Словацкий консул (Юрьенен) - страница 11

Как было возразить?

Но это — забегая вперед. Перескакивая в весну, которая всем нам кажется просто невероятной в момент, когда Колик, пожелав мне как можно дольше оставаться свободным и ничем, а особенно никем себя не связывать, защелкивает свой раздутый портфель:

— Ну что ж? Венец терновый, увитый лаврами, надел я на тебя…

— Спасибо, что спас. С наветренной стороны я б околел…

— Лапши, конечно, он тебе навешает, но будет интересно. На первых порах, во всяком случае…

— До весны продержимся, надеюсь.

— Буду вас инспектировать. Не забывай про главное. Поза трупа и возгонка. Поднимай все в верхние чакры. Сублимируй, говоря по-вашему. Иначе не будет ни поэзии, ни прозы…

Лавруша был сезонен в том смысле, что зима была для него периодом воспоминаний о летних свершениях. Зимние, так сказать, заметки о.

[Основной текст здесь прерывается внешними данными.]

-- ==== Sys2Proof/Certificates/Slice0/Obligations.lean ====
section
/-! DEFINITION. The statements about the X4. -/

namespace Sys2Proof.Machine

open Sys2Proof

/-- The ALU instructions of R115 whose result follows at once, but for SEL and the pointer forms, with their results on 64-bit words. -/
def aluTable : List ((Ops → Instr) × (Word → Word → Word)) := [
  (.add, fun x y => x + y), (.sub, fun x y => x - y), (.and, fun x y => x &&& y), (.or, fun x y => x ||| y), (.xor, fun x y => x ^^^ y),
  (.andn, fun x y => x &&& ~~~y), (.shl, fun x y => x <<< (y.toNat % 64)), (.shr, fun x y => x >>> (y.toNat % 64)),
  (.sar, fun x y => x.sshiftRight (y.toNat % 64)), (.rol, fun x y => x.rotateLeft (y.toNat % 64)), (.ror, fun x y => x.rotateRight (y.toNat % 64)),
  (.mul, fun x y => BitVec.ofNat 64 (x.toNat * y.toNat)), (.mulh, fun x y => BitVec.ofInt 64 (x.toInt * y.toInt / 2 ^ 64)),
  (.mulhn, fun x y => BitVec.ofNat 64 (x.toNat * y.toNat / 2 ^ 64)), (.min, fun x y => if x.toInt ≤ y.toInt then x else y),
  (.max, fun x y => if x.toInt ≤ y.toInt then y else x), (.minn, fun x y => if x.toNat ≤ y.toNat then x else y),
  (.maxn, fun x y => if x.toNat ≤ y.toNat then y else x)]

/-- The divides of R115, with their quotients and remainders. -/
def divTable : List ((Ops → Instr) × (Word → Word → Word)) := [
  (.div, fun x y => BitVec.ofInt 64 (x.toInt.tdiv y.toInt)), (.divn, fun x y => BitVec.ofNat 64 (x.toNat / y.toNat)),
  (.rem, fun x y => BitVec.ofInt 64 (x.toInt.tmod y.toInt)), (.remn, fun x y => BitVec.ofNat 64 (x.toNat % y.toNat))]

/-- The number of leading zero bits of a 64-bit word: of the bits from 63 down, as many as are 0 before the first 1. -/
def leadingZeros (x : Word) : Nat := ((List.range 64).takeWhile (fun i => !x.getLsbD (63 - i))).length

/-- The number of trailing zero bits of a 64-bit word. -/
def trailingZeros (x : Word) : Nat := ((List.range 64).takeWhile (fun i => !x.getLsbD i)).length

/-- The one-operand instructions of R117 with their results. -/
def oneTable : List ((Ops → Instr) × (Word → Word)) := [
  (.mov, fun x => x), (.clz, fun x => BitVec.ofNat 64 (leadingZeros x)), (.ctz, fun x => BitVec.ofNat 64 (trailingZeros x)),
  (.popc, fun x => BitVec.ofNat 64 ((List.range 64).filter (fun i => x.getLsbD i)).length),
  (.abs, fun x => BitVec.ofInt 64 |x.toInt|), (.fatx, fun x => BitVec.ofNat 64 (x.toNat / 2 ^ 56))]

/-- The registers that an instruction names, its guard predicate among them (R97, R106). -/
def guarded (regs : Ops → List Nat) (o : Ops) : List Nat := rp o.pred :: regs o

/-- The registers that an instruction of pages 4 to 7 names, the registers of its lane mask among them unless it is `vm0` (R97, R106). -/
def masked (n : Ops → Nat) (regs : Ops → List Nat) (o : Ops) : List Nat := (if o.pred = 0 then [] else grp rm o.pred (n o)) ++ regs o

Свернувшись в низменной чакре, кундалини пребывало в анабиозе, но перед сном Лавруше необходимо было излиться соседу вербально, чтобы обеспечить себе при пробуждении если не поллюцию, то минимум торчикос. Что за уродливый неологизм? Образчик словотворчества Лавруши. Звучало как имя лидера латиноамериканской хунты, но возникло по аналогии, должно быть, со словом «сенокос».

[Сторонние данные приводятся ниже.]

@[simp] theorem fresh_mem : (s.fresh).mem = s.mem := rfl
@[simp] theorem fresh_rmem : (s.fresh).rmem = s.rmem := rfl
@[simp] theorem fresh_lineMeta : (s.fresh).lineMeta = s.lineMeta := rfl
@[simp] theorem fresh_poison : (s.fresh).poison = s.poison := rfl
@[simp] theorem fresh_ctxs : (s.fresh).ctxs = s.ctxs := rfl
@[simp] theorem fresh_cores : (s.fresh).cores = s.cores := rfl
@[simp] theorem fresh_rows : (s.fresh).rows = s.rows := rfl
@[simp] theorem fresh_clusters : (s.fresh).clusters = s.clusters := rfl
@[simp] theorem fresh_devctxs : (s.fresh).devctxs = s.devctxs := rfl
@[simp] theorem fresh_regs : (s.fresh).regs = s.regs := rfl
@[simp] theorem fresh_ports : (s.fresh).ports = s.ports := rfl
@[simp] theorem fresh_routes : (s.fresh).routes = s.routes := rfl
@[simp] theorem fresh_truss : (s.fresh).truss = s.truss := rfl
@[simp] theorem fresh_latched : (s.fresh).latched = s.latched := rfl
@[simp] theorem fresh_digests : (s.fresh).digests = s.digests := rfl
@[simp] theorem fresh_parked : (s.fresh).parked = s.parked := rfl
@[simp] theorem fresh_wakes : (s.fresh).wakes = s.wakes := rfl
@[simp] theorem fresh_jobs : (s.fresh).jobs = s.jobs := rfl
@[simp] theorem fresh_nextJob : (s.fresh).nextJob = s.nextJob := rfl
@[simp] theorem fresh_late : (s.fresh).late = s.late := rfl
@[simp] theorem fresh_armed : (s.fresh).armed = s.armed := rfl
@[simp] theorem fresh_fwq : (s.fresh).fwq = s.fwq := rfl
@[simp] theorem fresh_nextFw : (s.fresh).nextFw = s.nextFw := rfl
@[simp] theorem fresh_posted : (s.fresh).posted = s.posted := rfl
@[simp] theorem fresh_mbseq : (s.fresh).mbseq = s.mbseq := rfl
@[simp] theorem fresh_ring : (s.fresh).ring = s.ring := rfl
@[simp] theorem fresh_ringSeq : (s.fresh).ringSeq = s.ringSeq := rfl
@[simp] theorem fresh_msix : (s.fresh).msix = s.msix := rfl
@[simp] theorem fresh_aer : (s.fresh).aer = s.aer := rfl
@[simp] theorem fresh_now : (s.fresh).now = s.now := rfl
@[simp] theorem fresh_resident : (s.fresh).resident = s.resident := rfl
@[simp] theorem fresh_residentSince : (s.fresh).residentSince = s.residentSince := rfl
@[simp] theorem fresh_energySum : (s.fresh).energySum = s.energySum := rfl
@[simp] theorem fresh_incoming : (s.fresh).incoming = s.incoming := rfl
@[simp] theorem fresh_image : (s.fresh).image = s.image := rfl
@[simp] theorem fresh_digest : (s.fresh).digest = s.digest := rfl
@[simp] theorem fresh_mgmt : (s.fresh).mgmt = s.mgmt := rfl
@[simp] theorem fresh_pcieUp : (s.fresh).pcieUp = s.pcieUp := rfl
@[simp] theorem fresh_fetchStart : (s.fresh).fetchStart = s.fetchStart := rfl
@[simp] theorem fresh_fuseSteps : (s.fresh).fuseSteps = s.fuseSteps := rfl
@[simp] theorem fresh_budgetAt : (s.fresh).budgetAt = s.budgetAt := rfl
@[simp] theorem fresh_selfRefresh : (s.fresh).selfRefresh = s.selfRefresh := rfl
@[simp] theorem fresh_nextUid : (s.fresh).nextUid = s.nextUid := rfl
@[simp] theorem fresh_scOrder : (s.fresh).scOrder = s.scOrder := rfl
@[simp] theorem fresh_cur : (s.fresh).cur = s.cur := rfl
@[simp] theorem fresh_stall : (s.fresh).stall = s.stall := rfl
@[simp] theorem fresh_turns : (s.fresh).turns = s.turns := rfl
@[simp] theorem fresh_turnNo : (s.fresh).turnNo = s.turnNo := rfl

end Sys2Proof.Machine.State
end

Лавруша часто вспоминал о сенокосах на заре. На пару с отцом… «Коси, коса, пока роса».

Картины были толстовской силы.

При этом мы дымили.

Неизменно сырое болгарское «Слънцс» располагалось рядами между пупырчатыми ребрами батареи, жаром не пышущими, но все же тепловатыми (и когда я, вынимая сразу по полпачки, раскладывал эти сигаретки с осторожным терпением игрока в И-Дзин, меня волновала мысль, что задняя, обращенная к стене ниши часть радиатора, хранит пыль 1953 года — когда пятилетний в Ленинграде я от мамы услышал радио весть о том, что в Москве на Ленинских горах распахнул двери Храм Науки: «Вот вырастешь, и тоже будешь там учиться!»).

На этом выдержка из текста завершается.